To prove that the sum of \( \frac{3}{4} \) and \( \sqrt{10} \) is irrational, we start by recalling the definitions of rational and irrational numbers:
- A rational number can be expressed as a fraction \( \frac{a}{b} \) where \( a \) and \( b \) are integers and \( b \neq 0 \).
- An irrational number cannot be expressed as a fraction of integers.
Step 1: Identify the numbers involved.
- \( \frac{3}{4} \) is a rational number because it can be written as a fraction of integers (3 and 4).
- \( \sqrt{10} \) is an irrational number because it cannot be expressed as a fraction of integers; its decimal form is non-repeating and non-terminating.
Step 2: Add the two numbers. Let \( x = \frac{3}{4} + \sqrt{10} \).
Step 3: Assume for contradiction that \( x \) is rational. If \( x \) is rational, we can write: \[ x = \frac{3}{4} + \sqrt{10} \] Rearranging gives: \[ \sqrt{10} = x - \frac{3}{4} \]
Since \( \frac{3}{4} \) is rational, \( x - \frac{3}{4} \) would also be rational if \( x \) is rational. Therefore, if \( x \) is rational, then \( \sqrt{10} \) must also be rational.
Step 4: Conclude based on the nature of \( \sqrt{10} \). However, we know that \( \sqrt{10} \) is irrational. This creates a contradiction because we cannot have an irrational number being equal to a rational number.

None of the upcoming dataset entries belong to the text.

-- ==== Sys2Proof/Syntax.lean ====
section
/-! DEFINITION. The 34 instruction forms (30_encoding.md R134), one constructor a row, in the table's
order. An operand is the field the form uses (R121, R122); the bits a form does not examine (R130)
are no operand. -/

namespace Sys2Proof

inductive Instr where
  /-- `CLS`, R301. -/
  | cls
  /-- `RET`, R205. -/
  | ret
  /-- `JP nnn`, R206. -/
  | jpNnn (nnn : Addr12)
  /-- `CALL nnn`, R207. -/
  | callNnn (nnn : Addr12)
  /-- `SE Vx,kk`, R208. -/
  | seVxKk (x : Reg) (kk : Byte)
  /-- `SNE Vx,kk`, R209. -/
  | sneVxKk (x : Reg) (kk : Byte)
  /-- `SE Vx,Vy`, R210. -/
  | seVxVy (x y : Reg)
  /-- `LD Vx,kk`, R252. -/
  | ldVxKk (x : Reg) (kk : Byte)
  /-- `ADD Vx,kk`, R253. -/
  | addVxKk (x : Reg) (kk : Byte)
  /-- `LD Vx,Vy`, R254. -/
  | ldVxVy (x y : Reg)
  /-- `OR Vx,Vy`, R255. -/
  | orVxVy (x y : Reg)
  /-- `AND Vx,Vy`, R256. -/
  | andVxVy (x y : Reg)
  /-- `XOR Vx,Vy`, R257. -/
  | xorVxVy (x y : Reg)
  /-- `ADD Vx,Vy`, R258. -/
  | addVxVy (x y : Reg)
  /-- `SUB Vx,Vy`, R259. -/
  | subVxVy (x y : Reg)
  /-- `SHR Vx`, R260. -/
  | shrVx (x : Reg)
  /-- `SUBN Vx,Vy`, R261. -/
  | subnVxVy (x y : Reg)
  /-- `SHL Vx`, R262. -/
  | shlVx (x : Reg)
  /-- `SNE Vx,Vy`, R211. -/
  | sneVxVy (x y : Reg)
  /-- `LD I,nnn`, R390. -/
  | ldINnn (nnn : Addr12)
  /-- `JP V0,nnn`, R212. -/
  | jpV0Nnn (nnn : Addr12)
  /-- `RND Vx,kk`, R263. -/
  | rndVxKk (x : Reg) (kk : Byte)
  /-- `DRW Vx,Vy,n`, R302; `n` is the height in rows, 0 to 15. -/
  | drwVxVyN (x y : Reg) (n : Fin 16)
  /-- `SKP Vx`, R342. -/
  | skpVx (x : Reg)
  /-- `SKNP Vx`, R343. -/
  | sknpVx (x : Reg)
  /-- `LD Vx,DT`, R344. -/
  | ldVxDt (x : Reg)
  /-- `LD Vx,K`, R345. -/
  | ldVxK (x : Reg)
  /-- `LD DT,Vx`, R346. -/
  | ldDtVx (x : Reg)
  /-- `LD ST,Vx`, R347. -/
  | ldStVx (x : Reg)
  /-- `ADD I,Vx`, R391. -/
  | addIVx (x : Reg)
  /-- `LD F,Vx`, R392. -/
  | ldFVx (x : Reg)
  /-- `LD B,Vx`, R393. -/
  | ldBVx (x : Reg)
  /-- `LD [I],Vx`, R394. -/
  | ldMemVx (x : Reg)
  /-- `LD Vx,[I]`, R395. -/
  | ldVxMem (x : Reg)
deriving DecidableEq, Repr

end Sys2Proof
end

Conclusion: Since our assumption that \( \frac{3}{4} + \sqrt{10} \) is rational led us to a contradiction, we conclude that: \[ \frac{3}{4} + \sqrt{10} \text{ is irrational.} \]
In one sentence: The sum \( \frac{3}{4} + \sqrt{10} \) is irrational because the sum of a rational number and an irrational number is always irrational.